# First batch of silkworms on blanched then frozen then thawed mulberry leaves.



## kingofnobbys (Jun 30, 2016)

Thanks to my darling 5 yo grandson's temper tantrum on the last day of his 4 day last sleep over at poppy's/granny's place a couple of weeks ago - he has discovered light and power point switches - he'd turned off the bulk food fridge/freezer in the spare room (where my silkworms eggs were in the fridge door) , food started thawing and the fridge zone was quite warm when we discovered he'd turned the unit off a bit over a day later.
So I've had no choice but to hatch my eggs (over 3,000 of them I reckon), about 2/3 have hatched so far , starting on Sunday), been chilled since Feb 2016.
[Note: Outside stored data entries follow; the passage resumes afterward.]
-- ==== Sys2Proof/Laws/Memory.lean ====
section
/-!
SUPPORT. Memory: what a write does to every later read, and that every operation keeps the canonical form.
-/

namespace Sys2Proof.Machine

/-! ## One byte -/

@[simp] theorem Memory.read_nil (a : Nat) : Memory.read [] a = resetByte a := rfl

theorem Memory.read_cons (c : Host.Cell) (m : Memory) (a : Nat) :
    Memory.read (c :: m) a = if c.1 = a then c.2 else Memory.read m a := rfl

theorem Memory.read_insert_same (a : Nat) (v : Byte) (m : Memory) : (Memory.insert a v m).read a = v := by
  induction m with
  | nil => simp [Memory.insert, Memory.read_cons]
  | cons c m ih =>
    simp only [Memory.insert]
    split
    · simp [Memory.read_cons]
    · split
      · simp [Memory.read_cons]
      · next h => simp [Memory.read_cons, Ne.symm h, ih]

theorem Memory.read_insert_other {a b : Nat} (h : b ≠ a) (v : Byte) (m : Memory) :
    (Memory.insert a v m).read b = m.read b := by
  induction m with
  | nil => simp [Memory.insert, Memory.read_cons, Ne.symm h]
  | cons c m ih =>
    simp only [Memory.insert]
    split
    · simp [Memory.read_cons, Ne.symm h]
    · split
      · next e => subst e; simp [Memory.read_cons, Ne.symm h]
      · simp [Memory.read_cons, ih]

theorem Memory.read_erase_same (a : Nat) (m : Memory) : (Memory.erase a m).read a = resetByte a := by
  induction m with
  | nil => rfl
  | cons c m ih =>
    by_cases h : c.1 = a
    · simpa [Memory.erase, h] using ih
    · simpa [Memory.erase, h, Memory.read_cons] using ih

theorem Memory.read_erase_other {a b : Nat} (h : b ≠ a) (m : Memory) :
    (Memory.erase a m).read b = m.read b := by
  induction m with
  | nil => rfl
  | cons c m ih =>
    by_cases e : c.1 = a
    · simpa [Memory.erase, e, Memory.read_cons, Ne.symm h] using ih
    · by_cases e' : c.1 = b
      · simp [Memory.erase, Memory.read_cons, e', h]
      · simpa [Memory.erase, e, Memory.read_cons, e'] using ih

/-- A read after a write to the same address gives the value written. -/
@[simp] theorem Memory.read_write_same (m : Memory) (a : Nat) (v : Byte) : (m.write a v).read a = v := by
  unfold Memory.write
  split
  · next h => rw [h, Memory.read_erase_same]
  · exact Memory.read_insert_same a v m

/-- A write leaves every other address alone. -/
theorem Memory.read_write_other {a b : Nat} (h : b ≠ a) (m : Memory) (v : Byte) :
    (m.write a v).read b = m.read b := by
  unfold Memory.write
  split
  · exact Memory.read_erase_other h m
  · exact Memory.read_insert_other h v m

/-! ## The canonical form -/

theorem Memory.erase_wf {m : Memory} (h : m.wf) (a : Nat) : (Memory.erase a m).wf :=
  ⟨h.1.filter _, fun c hc => h.2 c (List.mem_of_mem_filter hc)⟩

/-- An entry of the longer list is the new one or an old one. -/
theorem Memory.mem_insert {c : Host.Cell} {a : Nat} {v : Byte} {m : Memory} (h : c ∈ Memory.insert a v m) :
    c = (a, v) ∨ c ∈ m := by
  induction m with
  | nil => simpa [Memory.insert] using h
  | cons d m ih =>
    simp only [Memory.insert] at h
    split at h
    · simpa using h
    · split at h
      · rcases List.mem_cons.1 h with h | h
        · exact .inl h
        · exact .inr (List.mem_cons_of_mem _ h)
      · rcases List.mem_cons.1 h with h | h
        · exact .inr (h ▸ List.mem_cons_self)
        · exact (ih h).imp_right (List.mem_cons_of_mem _)

theorem Memory.insert_pairwise {m : Memory} (h : m.Pairwise fun c d => c.1 < d.1) (a : Nat) (v : Byte) :
    (Memory.insert a v m).Pairwise fun c d => c.1 < d.1 := by
  induction m with
  | nil => simp [Memory.insert]
  | cons c m ih =>
    obtain ⟨hc, hm⟩ := List.pairwise_cons.1 h
    simp only [Memory.insert]
    split
    · next lt =>
      refine List.pairwise_cons.2 ⟨fun d hd => ?_, h⟩
      rcases List.mem_cons.1 hd with rfl | hd
      · exact lt
      · exact Nat.lt_trans lt (hc d hd)
    · split
      · next e => subst e; exact List.pairwise_cons.2 ⟨hc, hm⟩
      · next nlt ne =>
        refine List.pairwise_cons.2 ⟨fun d hd => ?_, ih hm⟩
        rcases Memory.mem_insert hd with rfl | hd
        · exact Nat.lt_of_le_of_ne (Nat.le_of_not_lt nlt) (Ne.symm ne)
        · exact hc d hd

/-- A write inside memory keeps the canonical form. -/
theorem Memory.write_wf {m : Memory} (h : m.wf) {a : Nat} (ha : a ≤ 0xFFF) (v : Byte) : (m.write a v).wf := by
  unfold Memory.write
  split
  · exact Memory.erase_wf h a
  · next ne =>
    refine ⟨Memory.insert_pairwise h.1 a v, fun c hc => ?_⟩
    rcases Memory.mem_insert hc with rfl | hc
    · exact ⟨ha, ne⟩
    · exact h.2 c hc

/-- A run of writes inside memory keeps the canonical form. -/
theorem Memory.writeBytes_wf {m : Memory} (h : m.wf) {a : Nat} {bs : List Byte} (ha : a + bs.length ≤ 0x1000) :
    (m.writeBytes a bs).wf := by
  induction bs generalizing m a with
  | nil => exact h
  | cons v bs ih =>
    simp only [List.length_cons] at ha
    exact ih (Memory.write_wf h (by omega) v) (by omega)

/-! ## Runs of bytes -/

/-- A run of writes leaves every byte outside it alone. -/
theorem Memory.read_writeBytes_outside {b a : Nat} {bs : List Byte} (h : b < a ∨ a + bs.length ≤ b) (m : Memory) :
    (m.writeBytes a bs).read b = m.read b := by
  induction bs generalizing m a with
  | nil => rfl
  | cons v bs ih =>
    simp only [List.length_cons] at h
    rw [Memory.writeBytes, ih (by omega), Memory.read_write_other (by omega)]

/-- A run of writes leaves each of its bytes at its place. -/
theorem Memory.read_writeBytes_inside {a k : Nat} {bs : List Byte} (h : k < bs.length) (m : Memory) :
    (m.writeBytes a bs).read (a + k) = bs[k] := by
  induction bs generalizing m a k with
  | nil => simp at h
  | cons v bs ih =>
    cases k with
    | zero => rw [Memory.writeBytes, Nat.add_zero, Memory.read_writeBytes_outside (by omega)]; simp
    | succ k =>
      rw [Memory.writeBytes, show a + (k + 1) = a + 1 + k by omega, ih (by simpa using h)]
      rfl

@[simp] theorem Memory.readBytes_length (m : Memory) (a n : Nat) : (m.readBytes a n).length = n := by
  simp [Memory.readBytes]

theorem Memory.readBytes_getElem {m : Memory} {a n k : Nat} (h : k < (m.readBytes a n).length) :
    (m.readBytes a n)[k] = m.read (a + k) := by
  simp [Memory.readBytes]

end Sys2Proof.Machine
end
Fortunately I have chow on hand if I need it, and I'd blanched about 4 shopping bags full of fresh mulberry leaves after I'd used my last silkworm of the season, these had been frozen since the end of Apr 2016.

Seems the blanched => frozen => thawed ==> patted dry leaves are quite edible by the baby worms, have been keeping very well in the worm tub (only starting to feel dry after 4 days, and no sign of mould).... I think blanched then frozen mulberry leaves are a success based on how things are going, certainly a good option for hatching and raising silkworms in the off-season.
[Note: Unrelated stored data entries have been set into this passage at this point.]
-- ==== Sys2Proof/Tests/Slice0.lean ====
section
/-!
SUPPORT. The model's own tests. Expected values are those of spec/95_test_vectors.md, named by the vector's id, or are
worked out from the rule cited. Every step test is one cycle of a small state: reset, a word at the next fetch, and the few
registers named. At the end, a witness for the hypotheses of each statement that has some, at a boundary where there
is one.
-/

namespace Sys2Proof.Tests

open Sys2Proof.Machine

/-! ## Builders -/

/-- The answer is a next state with the property. -/
def after (r : Result) (p : State → Bool) : Bool :=
  match r with
  | .next t => p t
  | _ => false

/-- Reset, with the named registers set. -/
def regs (rs : List (Reg × Byte)) : State := rs.foldl (fun s r => writeV s r.1 r.2) State.reset

/-- One cycle of the word from the state, and a property of what it leaves. -/
def cycle1 (w : Nat) (s : State) (p : State → Bool) : Bool := after (step (s.withFetchWord 16 w)) p

/-- The cycle raises the fault, `PC` stays at 0x200 and the timers do not tick. -/
def faults (w : Nat) (s : State) (c : FaultCode) : Bool :=
  cycle1 w { s with DT := 3 } fun t => t.fault == some c && t.PC == 0x200 && t.DT == 3

/-! ## Well-formedness: one ill-formed term for each check -/

theorem test_ill_formed_words :
    [0x0123, 0x0000, 0x00E1, 0x5121, 0x900F, 0x8128, 0x812F, 0xE1FF, 0xF1FF, 0xF000].all
      (fun w => !wordWellFormed (BitVec.ofNat 16 w)) = true := by decide

theorem test_well_formed_words :
    [0x00E0, 0x00EE, 0x1FFF, 0x5120, 0x9110, 0x8127, 0x812E, 0xE19E, 0xF165].all
      (fun w => wordWellFormed (BitVec.ofNat 16 w)) = true := by decide

theorem test_ill_formed_image : imageWellFormed (List.replicate 3585 0) = false := by
  rw [imageWellFormed, List.length_replicate]; decide

theorem test_well_formed_image {v : Byte} : imageWellFormed (List.replicate 3584 v) = true := by
  rw [imageWellFormed, List.length_replicate]; decide

theorem test_ill_formed_memory_order : ¬ Memory.wf [(0x301, 1), (0x300, 2)] := by decide
theorem test_ill_formed_memory_default : ¬ Memory.wf [(0x000, 0xF0)] := by decide
theorem test_ill_formed_memory_address : ¬ Memory.wf [(0x1000, 1)] := by decide
theorem test_well_formed_memory : Memory.wf [(0x000, 0xF1), (0xFFF, 1)] := by decide

/-! ## Decoding: words written out from R65's patterns -/

theorem test_decode_control :
    decode 0x00EE = .instr .ret ∧ decode 0x1234 = .instr (.jpNnn 0x234) ∧ decode 0x2300 = .instr (.callNnn 0x300) ∧
    decode 0x3342 = .instr (.seVxNn 3 0x42) ∧ decode 0x4300 = .instr (.sneVxNn 3 0) ∧
    decode 0x5120 = .instr (.seVxVy 1 2) ∧ decode 0x9120 = .instr (.sneVxVy 1 2) ∧
    decode 0xB2F8 = .instr (.jpV0Nnn 0x2F8) := by decide

theorem test_decode_alu :
    decode 0x6A42 = .instr (.ldVxNn 0xA 0x42) ∧ decode 0x7002 = .instr (.addVxNn 0 2) ∧
    decode 0x8120 = .instr (.ldVxVy 1 2) ∧ decode 0x8121 = .instr (.orVxVy 1 2) ∧
    decode 0x8122 = .instr (.andVxVy 1 2) ∧ decode 0x8123 = .instr (.xorVxVy 1 2) ∧
    decode 0x8014 = .instr (.addVxVy 0 1) ∧ decode 0x8125 = .instr (.subVxVy 1 2) ∧
    decode 0x8126 = .instr (.shrVx 1 2) ∧ decode 0x8127 = .instr (.subnVxVy 1 2) ∧
    decode 0x812E = .instr (.shlVx 1 2) ∧ decode 0xC30F = .instr (.rndVxNn 3 0x0F) := by decide

theorem test_decode_index :
    decode 0xA2F0 = .instr (.ldINnn 0x2F0) ∧ decode 0xF11E = .instr (.addIVx 1) ∧ decode 0xF029 = .instr (.ldFVx 0) ∧
    decode 0xF333 = .instr (.ldBVx 3) ∧ decode 0xF255 = .instr (.ldMemVx 2) ∧
    decode 0xF265 = .instr (.ldVxMem 2) := by decide

theorem test_decode_display :
    decode 0x00E0 = .instr .cls ∧ decode 0xD125 = .instr (.drwVxVyN 1 2 5) := by decide

theorem test_decode_keypad_timers :
    decode 0xE29E = .instr (.skpVx 2) ∧ decode 0xE2A1 = .instr (.sknpVx 2) ∧ decode 0xF307 = .instr (.ldVxDt 3) ∧
    decode 0xF30A = .instr (.ldVxK 3) ∧ decode 0xF115 = .instr (.ldDtVx 1) ∧
    decode 0xF118 = .instr (.ldStVx 1) := by decide

/-- The rows of the table, R65: 34, with no word in two of them. -/
theorem test_table_rows_disjoint :
    opcodeTable.length = 34 ∧
    opcodeTable.Pairwise (fun r r' => r.value &&& r'.mask ≠ r'.value &&& r.mask) := by decide

theorem test_decode_table_word : decodeTableWord 16 0x8014 = some (.addVxVy 0 1) ∧ decodeTableWord 16 0x0123 = none := by
  decide

/-! ## The cycle (vectors TF, TU) -/

theorem test_TF1_fetch_fault :
    after (step { State.reset with PC := 0xFFF, DT := 3 })
      (fun t => t.fault == some .pcOutOfRange && t.PC == 0xFFF && t.DT == 3) = true := by decide

theorem test_TF3_last_fetch :
    cycle1 0x00E0 { State.reset with PC := 0xFFE } (fun t => t.PC == 0x1000 && t.fault.isNone) = true := by decide

theorem test_TF4_both_timers_tick :
    cycle1 0x6000 { State.reset with DT := 1, ST := 2 } (fun t => t.PC == 0x202 && t.DT == 0 && t.ST == 1) = true := by
  decide

theorem test_TF6_no_step_after_a_fault :
    (match step { State.reset with fault := some .stackUnderflow, DT := 5 } with
      | .fault (.stopped .stackUnderflow) => true
      | _ => false) = true := by decide

theorem test_TU4_unknown_is_passed_over :
    cycle1 0x5121 { regs [(1, 1), (2, 1)] with DT := 3 } (fun t => t.PC == 0x202 && t.DT == 2) = true ∧
    reportOut (State.reset.withFetchWord 16 0x5121) = some ⟨0x200, 0x5121⟩ := by decide

/-! ## Control flow (vectors TC) -/

theorem test_TC2_ret :
    cycle1 0x00EE { State.reset with SP := 2, stack := (State.reset.stack.set 0 0x204).set 1 0x20A }
      (fun t => t.SP == 1 && t.PC == 0x20A && t.stack[1] == 0x20A) = true := by decide
theorem test_TC3_ret_underflow : faults 0x00EE State.reset .stackUnderflow = true := by decide
theorem test_TC4_jp : cycle1 0x1234 State.reset (fun t => t.PC == 0x234) = true := by decide
theorem test_TC8_sixteenth_call :
    cycle1 0x2300 { State.reset with SP := 15 } (fun t => t.SP == 16 && t.stack[15] == 0x202 && t.PC == 0x300) = true := by
  decide
theorem test_TC9_seventeenth_call : faults 0x2300 { State.reset with SP := 16 } .stackOverflow = true := by decide
theorem test_TC11_se_taken : cycle1 0x3342 (regs [(3, 0x42)]) (fun t => t.PC == 0x204) = true := by decide
theorem test_TC12_se_not_taken : cycle1 0x3343 (regs [(3, 0x42)]) (fun t => t.PC == 0x202) = true := by decide
theorem test_TC13_sne_not_taken : cycle1 0x4342 (regs [(3, 0x42)]) (fun t => t.PC == 0x202) = true := by decide
theorem test_TC14_sne_taken : cycle1 0x4300 (regs [(3, 0x42)]) (fun t => t.PC == 0x204) = true := by decide
theorem test_TC15_se_regs : cycle1 0x5120 (regs [(1, 7), (2, 7)]) (fun t => t.PC == 0x204) = true := by decide
theorem test_TC16_se_regs : cycle1 0x5120 (regs [(1, 7), (2, 8)]) (fun t => t.PC == 0x202) = true := by decide
theorem test_TC18_sne_regs : cycle1 0x9120 (regs [(1, 7), (2, 8)]) (fun t => t.PC == 0x204) = true := by decide
theorem test_TC19_sne_regs : cycle1 0x9120 (regs [(1, 7), (2, 7)]) (fun t => t.PC == 0x202) = true := by decide
theorem test_TC21_jp_v0 : cycle1 0xB2F8 (regs [(0, 0x10)]) (fun t => t.PC == 0x308) = true := by decide
theorem test_TC22_jp_v0_masked : cycle1 0xBFFF (regs [(0, 0xFF)]) (fun t => t.PC == 0x0FE) = true := by decide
I suppose my next experiment will be blanching my Xcess silkworms as I'll never be able use to all the worms I've got as feeders for my small family of lizards.


----------



## Stuart (Jun 30, 2016)

Good info, cheers for sharing.


----------



## Micksreps (Jul 1, 2016)

Id be more them happy to take a few hundred from you to ease your burden


----------



## kingofnobbys (Jul 1, 2016)

Micksreps said:


> Id be more them happy to take a few hundred from you to ease your burden


 LOL 

it could come my offloading some as they get bigger...

- - - Updated - - -

Update : 

Starting to skeletonise the leaves now  

I've finally removed the first leaf after 6 days, dry but no sign of mould. Tried refreshing it with light mist and soak with water , then patted dry and softened up nicely , so back in at one end of the tub .... will see if the worms like the refreshed blanched leaf.


----------



## kingofnobbys (Jul 4, 2016)

so far so good, removed that 1st leaf , now partly eaten and very crispy today, still no sign of any white or yellow mould - a good sign , and worms are still alive ....


----------